女は、とても言いにくそうにしていたが、やがて意を決したように原田の顔を見て口を開いた。

「あれから逆のことばかりが起こるのよ。夫と姑との喧嘩は絶えないし、天井は落っこちてくるし、舅は当て逃げに遭うし、娘は留年よ」

 原田は思わず息を呑んだ。これで今週3度目だ。教祖の御札を買うと効果がないどころか真逆の災禍に見舞われると、多くの信者が思い始め、クレームが増えている。

「信心が揺らいでいることを試されているのかもしれませんよ」
こういうときに、原田はこう脅すように教育されている。巧みに責任を回避して、新たな御札を2枚ほど売りつけることに成功したが、原田の中の疑問も膨らむばかりだ。

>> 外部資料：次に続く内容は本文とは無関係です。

theorem Dev.laneOut_sound {d : Dev} {o l : Nat} {s : FSrc} (h_d : d.Sound) : (Dev.laneOut d o l s).Sound := by
  unfold Dev.laneOut
  (try lift_lets -underBinder)
  with_reducible repeat' (first
    | assumption | (intro x; have hx : Dev.Sound x; unfold x; rotate_left; clear_value x) | lift_lets -underBinder
    | apply sound_ite | apply Dev.raise_sound | apply Dev.modLane_sound | apply Dev.put_sound | apply Dev.spareAsk_sound)

theorem Dev.laneFail_sound {d : Dev} {o l : Nat} (h_d : d.Sound) : (Dev.laneFail d o l).Sound := by
  unfold Dev.laneFail
  with_reducible repeat' (first
    | assumption | lift_lets -underBinder | apply Dev.put_sound | apply Dev.marginAbort_sound | apply Dev.laneOut_sound)

theorem Dev.lockLost_sound {d : Dev} {o lane : Nat} (h_d : d.Sound) : (Dev.lockLost d o lane).Sound := by
  unfold Dev.lockLost
  (try lift_lets -underBinder)
  with_reducible repeat' (first
    | assumption | (intro x; have hx : Dev.Sound x; unfold x; rotate_left; clear_value x) | lift_lets -underBinder
    | apply sound_ite | apply Dev.put_sound | apply Dev.modLane_sound | apply Dev.marginAbort_sound | apply Dev.raise_sound
    | apply Dev.enterDrLock_sound | apply Dev.laneFail_sound)

theorem Dev.laneHeader_sound {d : Dev} {o lane h : Nat} (h_d : d.Sound) : (Dev.laneHeader d o lane h).Sound := by
  unfold Dev.laneHeader
  (try lift_lets -underBinder)
  with_reducible repeat' (first
    | assumption | (intro x; have hx : Dev.Sound x; unfold x; rotate_left; clear_value x) | (intro x; clear_value x)
    | lift_lets -underBinder | apply sound_ite | apply Dev.modLane_sound | apply Dev.lockLost_sound)

end Sys2Proof.Machine
end

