theorem Dev.takeRoute_sound {d : Dev} {k : Nat} {b : Bytes} (h_d : d.Sound) : (Dev.takeRoute d k b).Sound := by
  unfold Dev.takeRoute
  (try lift_lets -underBinder)
  with_reducible repeat' (first
    | assumption | (intro x; have hx : Dev.Sound x; unfold x; rotate_left; clear_value x) | (intro x; clear_value x)
    | lift_lets -underBinder | apply sound_ite | apply Dev.modLink_sound | apply Dev.withdrawLost_sound)

theorem Dev.takePacket_sound {d : Dev} {k : Nat} {b : Bytes} {at_ : Nat} (h_d : d.Sound) : (Dev.takePacket d k b at_).Sound := by
  unfold Dev.takePacket
  with_reducible repeat' (first
    | assumption | lift_lets -underBinder | apply sound_ite | apply Dev.takeMessage_sound | apply Dev.releaseTo_sound
    | apply Dev.takeNak_sound | apply Dev.takeCredit_sound | apply Dev.takeInit_sound | apply Dev.takeInitAck_sound
    | apply Dev.takeSpare_sound | apply Dev.takeTime_sound | apply Dev.takeCrumb_sound | apply Dev.takeRoute_sound | split)

theorem Dev.releaseCells_sound {d : Dev} {k : Nat} {b : Bytes} {n : Nat} (h_d : d.Sound) : (Dev.releaseCells d k b n).Sound := by
  unfold Dev.releaseCells
  (try lift_lets -underBinder)
  with_reducible repeat' (first
    | assumption | (intro x; clear_value x) | lift_lets -underBinder | apply sound_ite | apply Dev.showCells_sound
    | apply Dev.openHeader_sound)

theorem Dev.segPassed_sound {d : Dev} {k n : Nat} (h_d : d.Sound) : (Dev.segPassed d k n).Sound := by
  unfold Dev.segPassed
  (try lift_lets -underBinder)
  with_reducible repeat' (first
    | assumption | (intro x; have hx : Dev.Sound x; unfold x; rotate_left; clear_value x) | (intro x; clear_value x)
    | (intro _) | lift_lets -underBinder | apply sound_ite | apply sound_foldl | apply Dev.modLink_sound
    | apply Dev.takePacket_sound | apply Dev.releaseCells_sound)

theorem Dev.takeMac_sound {d : Dev} {k blk : Nat} {b : Bytes} (h_d : d.Sound) : (Dev.takeMac d k blk b).Sound := by
  unfold Dev.takeMac
  (try lift_lets -underBinder)
  with_reducible repeat' (first
    | assumption | (intro x; have hx : Dev.Sound x; unfold x; rotate_left; clear_value x) | (intro x; clear_value x)
    | lift_lets -underBinder | apply sound_ite | apply Dev.modLink_sound | apply Dev.segPassed_sound
    | apply Dev.keyTry_sound | apply Dev.closeBad_sound | apply Dev.linkDownEv_sound | apply Dev.raise_sound)

theorem Dev.takeKeySwitch_sound {d : Dev} {k blk : Nat} {b : Bytes} (h_d : d.Sound) : (Dev.takeKeySwitch d k blk b).Sound := by
  unfold Dev.takeKeySwitch
  (try lift_lets -underBinder)
  with_reducible repeat' (first
    | assumption | (intro x; clear_value x) | apply Dev.modLink_sound)

theorem Dev.timeCut_sound {d : Dev} {k : Nat} (h_d : d.Sound) : (Dev.timeCut d k).Sound := by
  unfold Dev.timeCut
  with_reducible repeat' (first
    | assumption | apply Dev.modLink_sound)

theorem Dev.retxMark_sound {d : Dev} {k : Nat} {b : Bytes} {blks : List Nat} (h_d : d.Sound) : (Dev.retxMark d k b blks).Sound := by
  unfold Dev.retxMark
  with_reducible repeat' (first
    | assumption | lift_lets -underBinder | apply sound_ite | apply Dev.modLink_sound)

theorem Dev.packetIn_sound {d : Dev} {k : Nat} {b : Bytes} {blks : List Nat} (h_d : d.Sound) : (Dev.packetIn d k b blks).Sound := by
  unfold Dev.packetIn
  (try lift_lets -underBinder)
  with_reducible repeat' (first
    | assumption | (intro x; have hx : Dev.Sound x; unfold x; rotate_left; clear_value x) | (intro x; clear_value x)
    | lift_lets -underBinder | apply sound_ite | apply Dev.retxMark_sound | apply Dev.timeCut_sound
    | apply Dev.takeMac_sound | apply Dev.takeKeySwitch_sound | apply Dev.modLink_sound | apply Dev.takePacket_sound)

theorem Dev.takeFront_sound {d : Dev} {k : Nat} {b : Bytes} (h_d : d.Sound) : (Dev.takeFront d k b).Sound := by
  unfold Dev.takeFront
  (try lift_lets -underBinder)
  with_reducible repeat' (first
    | assumption | (intro x; have hx : Dev.Sound x; unfold x; rotate_left; clear_value x) | (intro x; clear_value x)
    | lift_lets -underBinder | apply sound_ite | apply Dev.popFront_sound | apply Dev.packetIn_sound
    | apply Dev.frontCheck_sound)

theorem Dev.rowPkt_sound {d : Dev} {k t : Nat} {sub : Option Nat} (h_d : d.Sound) : (Dev.rowPkt d k t sub).Sound := by
  unfold Dev.rowPkt
  with_reducible repeat' (first
    | assumption | lift_lets -underBinder | apply sound_ite | apply Dev.takeFront_sound | split)

theorem Dev.takeWhole_sound {f k : Nat} {d : Dev} (h_d : d.Sound) : (Dev.takeWhole f d k).Sound := by
  induction f generalizing d with
  | zero => exact h_d
  | succ f ih =>
    unfold Dev.takeWhole
    split
    · exact h_d
    · split
      · exact h_d
      · exact ih (Dev.takeFront_sound h_d)


theorem Dev.cellsCome_sound {d : Dev} {k : Nat} (h_d : d.Sound) : (Dev.cellsCome d k).Sound := by
  unfold Dev.cellsCome
  (try lift_lets -underBinder)
  with_reducible repeat' (first
    | assumption | (intro x; clear_value x) | lift_lets -underBinder | apply sound_ite | apply Dev.releaseCells_sound)

theorem Dev.packetCut_sound {d : Dev} {k : Nat} (h_d : d.Sound) : (Dev.packetCut d k).Sound := by
  unfold Dev.packetCut
  (try lift_lets -underBinder)
  with_reducible repeat' (first
    | assumption | (intro x; have hx : Dev.Sound x; unfold x; rotate_left; clear_value x)
    | (intro x; have hx : ∀ e : Dev, Dev.Sound e → Dev.Sound (x e); unfold x; rotate_left; clear_value x)
    | (intro x; clear_value x) | (intro _) | lift_lets -underBinder | apply sound_ite | apply Dev.sendNak_sound
    | apply Dev.closeOpen_sound | apply Dev.pushBad_sound | apply Dev.raise_sound | apply Dev.sendAck_sound
    | apply_assumption)

theorem Dev.blockLost_sound {d : Dev} {k : Nat} (h_d : d.Sound) : (Dev.blockLost d k).Sound := by
  unfold Dev.blockLost
  (try lift_lets -underBinder)
  with_reducible repeat' (first
    | assumption | (intro x; have hx : Dev.Sound x; unfold x; rotate_left; clear_value x) | lift_lets -underBinder
    | apply sound_ite | apply Dev.takeWhole_sound | apply Dev.packetCut_sound | apply Dev.parseLose_sound
    | apply Dev.modLink_sound | split)

theorem Dev.blockData_sound {d : Dev} {k n : Nat} {start : Bool} {pl : Bytes} (h_d : d.Sound) : (Dev.blockData d k n start pl).Sound := by
  unfold Dev.blockData
  (try lift_lets -underBinder)
  with_reducible repeat' (first
    | assumption | (intro x; have hx : Dev.Sound x; unfold x; rotate_left; clear_value x) | (intro x; clear_value x)
    | (intro _) | lift_lets -underBinder | apply sound_ite | apply Dev.takeWhole_sound | apply Dev.parseLose_sound
    | apply Dev.modLink_sound | apply Dev.frontCheck_sound | apply Dev.cellsCome_sound)

theorem Dev.streamBlock_sound {d : Dev} {k lane : Nat} {x : RxBlk} (h_d : d.Sound) : (Dev.streamBlock d k lane x).Sound := by
  unfold Dev.streamBlock
  (try lift_lets -underBinder)
  with_reducible repeat' (first
    | assumption | (intro x; have hx : Dev.Sound x; unfold x; rotate_left; clear_value x) | (intro x; clear_value x)
    | lift_lets -underBinder | apply sound_ite | apply Dev.modLink_sound | apply Dev.blockData_sound
    | apply Dev.blockLost_sound | split)

theorem Dev.rxDrain_sound {f k : Nat} {d : Dev} (h_d : d.Sound) : (Dev.rxDrain f d k).Sound := by
  induction f generalizing d with
  | zero => exact h_d
  | succ f ih =>
    unfold Dev.rxDrain
    dsimp only
    split
    · refine ih ?_
      with_reducible exact Dev.streamBlock_sound (Dev.modLink_sound h_d)
    · split
      · exact h_d
      · refine ih ?_
        with_reducible exact Dev.streamBlock_sound (Dev.modLink_sound h_d)

theorem Dev.blockIn_sound {d : Dev} {k n : Nat} {x : RxBlk} (h_d : d.Sound) : (Dev.blockIn d k n x).Sound := by
  unfold Dev.blockIn
  (try lift_lets -underBinder)
  with_reducible repeat' (first
    | assumption | (intro x; have hx : Dev.Sound x; unfold x; rotate_left; clear_value x) | apply Dev.modLink_sound
    | apply Dev.rxDrain_sound)

theorem Dev.blockUncorr_sound {d : Dev} {k lane bad : Nat} (h_d : d.Sound) : (Dev.blockUncorr d k lane bad).Sound := by
  unfold Dev.blockUncorr
  (try lift_lets -underBinder)
  with_reducible repeat' (first
    | assumption | (intro x; have hx : Dev.Sound x; unfold x; rotate_left; clear_value x) | (intro x; clear_value x)
    | lift_lets -underBinder | apply sound_ite | apply Dev.laneCounts_sound | apply Dev.raise_sound
    | apply Dev.blockIn_sound)

theorem Dev.blockGood_sound {d : Dev} {k lane bad : Nat} {b : Bytes} {n : Nat} (h_d : d.Sound) : (Dev.blockGood d k lane bad b n).Sound := by
  unfold Dev.blockGood
  (try lift_lets -underBinder)
  with_reducible repeat' (first
    | assumption | (intro x; have hx : Dev.Sound x; unfold x; rotate_left; clear_value x) | (intro x; clear_value x)
    | lift_lets -underBinder | apply sound_ite | apply Dev.laneCounts_sound | apply Dev.blockIn_sound)

theorem Dev.dunrunBlockRow_sound {d : Dev} {k lane : Nat} {raw : Bytes} (h_d : d.Sound) : (Dev.dunrunBlockRow d k lane raw).Sound := by
  unfold Dev.dunrunBlockRow
  (try lift_lets -underBinder)
  with_reducible repeat' (first
    | assumption | (intro x; have hx : Dev.Sound x; unfold x; rotate_left; clear_value x) | (intro x; clear_value x)
    | lift_lets -underBinder | apply sound_ite | apply Dev.blockUncorr_sound | apply Dev.blockGood_sound
    | apply Dev.laneHeader_sound | split)

theorem Dev.messagePacketRow_sound {d : Dev} {k : Nat} (h_d : d.Sound) : (Dev.messagePacketRow d k).Sound := by
  unfold Dev.messagePacketRow
  with_reducible repeat' (first
    | assumption | lift_lets -underBinder | apply sound_ite | apply Dev.rowPkt_sound | apply Dev.cellsCome_sound | split)

theorem Dev.ackRow_sound {d : Dev} {k : Nat} (h_d : d.Sound) : (Dev.ackRow d k).Sound := by
  unfold Dev.ackRow
  with_reducible repeat' (first
    | assumption | apply Dev.rowPkt_sound)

 女の家の戸が閉まると、原田は鞄からまだ100枚ほど残っている御札入りの封筒のうち、1つを取りだして眺めた。
「交通安全……かあ。きたねえ字だな。でも、ただの和紙に書かれた墨書きだ。効力がないのは別として、少なくともこれで事故が起きるわけないだろう」

 原田は、昼頃に教団に戻って集めた金を出納係に渡した。それから、タクシー会社に出勤した。彼の本業はタクシーの運転手だ。これから深夜までタクシーで市内を巡回し、場合によっては客の悩みを聞きつけては「御札満願教」に勧誘する日々だ。

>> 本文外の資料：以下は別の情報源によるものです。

/-! # Decoding (chapter 9, Address Decode, Binding and Hot Plug, R320, R323)

The offset of an address in an interleaved entry is a granule row, the way within the row and the offset in the granule; a target
holds one granule of every row. Forward decode keeps the row and the offset as the DPA, reverse decode puts the way back. -/

/-! ## Interleaving -/

/-- An offset from its row of granules, its way in the row and its offset in the granule. -/
theorem row_way_offset (off gran ways : Nat) :
    off / (gran * ways) * gran * ways + off / gran % ways * gran + off % gran = off := by
  have hrow : ways * (off / (gran * ways)) + off / gran % ways = off / gran := by
    rw [← Nat.div_div_eq_div_mul]
    exact Nat.div_add_mod _ _
  calc off / (gran * ways) * gran * ways + off / gran % ways * gran + off % gran
      = gran * (ways * (off / (gran * ways)) + off / gran % ways) + off % gran := by ring
    _ = off := by rw [hrow, Nat.div_add_mod]

/-- A target holds as many granules as there are rows. -/
theorem row_offset_lt {off gran ways rows : Nat} (hgran : 0 < gran) (h : off < gran * ways * rows) :
    off / (gran * ways) * gran + off % gran < rows * gran :=
  calc off / (gran * ways) * gran + off % gran
      < (off / (gran * ways) + 1) * gran := by
        rw [Nat.add_mul, Nat.one_mul]
        exact Nat.add_lt_add_left (Nat.mod_lt _ hgran) _
    _ ≤ rows * gran := Nat.mul_le_mul_right _ (Nat.div_lt_of_lt_mul h)

namespace Hdm

variable (x : Hdm)

theorem ways_pos : 0 < x.ways := Nat.succ_pos _

theorem gran_pos : 0 < x.gran := Nat.mul_pos (by decide) (Nat.two_pow_pos _)

/-- The offset in its target's range of the byte at an offset in the entry's range. -/
def targetOffset (off : Nat) : Nat :=
  if x.mode = 1 then off / (x.gran * x.ways) * x.gran + off % x.gran else off

theorem map_fst (a : Nat) : (x.map a).1 = if x.mode = 1 then (a - x.lo) / x.gran % x.ways else 0 := by
  by_cases hmode : x.mode = 1 <;> simp [map, hmode]

theorem map_snd (a : Nat) : (x.map a).2 = x.dpa * 2 ^ 28 + x.targetOffset (a - x.lo) := by
  by_cases hmode : x.mode = 1 <;> simp [map, targetOffset, hmode, Nat.add_assoc]

theorem map_fst_lt_ways (a : Nat) : (x.map a).1 < x.ways := by
  rw [map_fst]
  split
  · exact Nat.mod_lt _ x.ways_pos
  · exact x.ways_pos

theorem targetOffset_lt {off : Nat} (hoff : off < x.bytes) (hwhole : x.bytes % (x.gran * x.ways) = 0) :
    x.targetOffset off < x.dpaBytes := by
  unfold targetOffset dpaBytes
  split
  · obtain ⟨rows, hrows⟩ := Nat.dvd_of_mod_eq_zero hwhole
    have hshare : x.bytes / x.ways = rows * x.gran :=
      Nat.div_eq_of_eq_mul_left x.ways_pos (hrows.trans (by ring))
    rw [hshare]
    exact row_offset_lt x.gran_pos (hrows ▸ hoff)
  · exact hoff

theorem unmap_map {a : Nat} (ha : x.lo ≤ a) : x.unmap (x.map a).1 (x.map a).2 = a := by
  have hback : x.lo + (a - x.lo) = a := Nat.add_sub_of_le ha
  rw [map_fst, map_snd, unmap, Nat.add_sub_cancel_left, targetOffset]
  by_cases hmode : x.mode = 1
  · have hrow : ((a - x.lo) / (x.gran * x.ways) * x.gran + (a - x.lo) % x.gran) / x.gran =
        (a - x.lo) / (x.gran * x.ways) := by
      rw [Nat.add_comm, Nat.add_mul_div_right _ _ x.gran_pos, Nat.mod_div_self, Nat.zero_add]
    simp only [hmode, if_true, hrow, Nat.mul_add_mod_self_right, Nat.mod_mod]
    rw [Nat.add_assoc, Nat.add_assoc, ← Nat.add_assoc (_ * _), row_way_offset, hback]
  · simp only [hmode, if_false, hback]

end Hdm

/-- Settles O52: the way is one of the entry's, the DPA is the target's first byte and an offset in its range, and reverse decode
puts the offset together again. -/
theorem decodeAndReverseDecodeAgree : Obligations.DecodeAndReverseDecodeAgree := by
  intro x a hlo hhi hwhole
  have hoff : x.targetOffset (a - x.lo) < x.dpaBytes := x.targetOffset_lt (by omega) hwhole
  refine ⟨x.map_fst_lt_ways a, ?_, ?_, x.unmap_map hlo⟩
  · rw [x.map_snd]
    exact Nat.le_add_right _ _
  · rw [x.map_snd]
    exact Nat.add_lt_add_left hoff _

/-! ## The entry that holds the address -/

/-- Where every other element gives nothing, the search gives what the one element does. -/
theorem findSome?_of_forall_ne {α β : Type} {f : α → Option β} {i : α} {l : List α} (hi : i ∈ l)
    (hne : ∀ j ∈ l, j ≠ i → f j = none) : l.findSome? f = f i := by
  cases hfound : l.findSome? f with
  | none => exact (List.findSome?_eq_none_iff.1 hfound i hi).symm
  | some b =>
    obtain ⟨j, hj, hb⟩ := List.exists_of_findSome?_eq_some hfound
    have hji : j = i := by
      by_contra hji
      simp [hne j hj hji] at hb
    rw [← hji, hb]

/-- What decode answers for an address in the range of entry i: its way's vPPB, the target bound there, and the DPA. -/
def Dev.decodeIn (d : Dev) (e u a i : Nat) : Option Dec :=
  ((d.bind e u ((d.hdm e u i).tgts.getD ((d.hdm e u i).map a).1 0)).tgt).map fun t =>
    ⟨i, d.hdm e u i, (d.hdm e u i).tgts.getD ((d.hdm e u i).map a).1 0, t, ((d.hdm e u i).map a).2⟩
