-- ==== Sys2Proof/Decode.lean ====
section
/-! DEFINITION. The decoder over spec/opcode_table.json: the table gives none of its rows bits, so no word spells a
command. -/

namespace Sys2Proof

/-- The command a word of the table's bits spells. -/
def decodeTableWord (_nbits _w : Nat) : Option Instr := none

end Sys2Proof
end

 20時頃には、市内の塾に立ち寄り、教祖の娘である百合子を届ける役目もある。

「お嬢さん。お待たせしました」
塾の前に立っていた百合子は「どうも」といって後部座席に座った。それから、変な目つきで助手席を見た。

「どうかなさいましたか?」
原田が訊くと「……うん」と言って眼をそらした。

「原田さん、今日、父さんの御札、直接、手に取った?」
しばらくして百合子が訊いた。

「え? ええ。1枚だけ。交通安全の御札でしたけれど、なぜですか?」
原田は訊いたが、百合子は答えなかった。それから、急に「止めて」と言った。

「どうなさったんですか?」
「なんでもないの。悪いけど、私、歩いて帰る。今日はありがとう」
 
* * *


 百合子は、昨日起こったことを考えながら歩いていた。父にもらった悪霊退散の札の封筒を、桜木東也に渡した。

 理恵がずっと休んでいること、誰かに後をつけられているとノイローゼになっているという級友の話を聞いて、とにかく御札を用意しろとうるさかったのだ。それが何の効力も無いことを知りつつも、信者である東也の圧力には耐えられず、百合子は父親に御札を1枚もらえないかと頼み込んだのだ。

「ありがとう。僕、届けてくるよ。これがきっかけで篠田くんと知り合えるかもしれないし」

 そう言って、東也は封筒から御札を取りだし、まじまじと眺めていた。
「でも、これ、交通安全って書いてあるよ?」

 百合子は驚いた。
「なんですって? 悪霊退散って頼んだのに、パパったら、取り違えたのね。明日、今度こそちゃんとしたのを持ってくるから。それは、桜木くんにあげるわ。持っていても悪くないでしょ?」

 東也は笑った。
「もちろん。ありがたい御札には違いないからね。」

 歩き去って行く東也の後ろを、どこからともなく現れた虚無僧姿の男が歩いて行くのが見えた。なんで?

 そして、今朝、学校に来てみたらクラスは大騒ぎだった。昨夜、桜木東也が交通事故で亡くなったと。

 一方、篠田理恵は、すっかり元気な様子で普通に登校してきていた。百合子は、その理恵の両脇に虚無僧と東也の2人が立っているのを見た。落ち武者はいなかったので不思議に思っていたが、理恵がお寺の住職にお祓いしてもらったと言っていた。そうか、ちゃんとお祓いしてもらったんだね。また、くっついているけど。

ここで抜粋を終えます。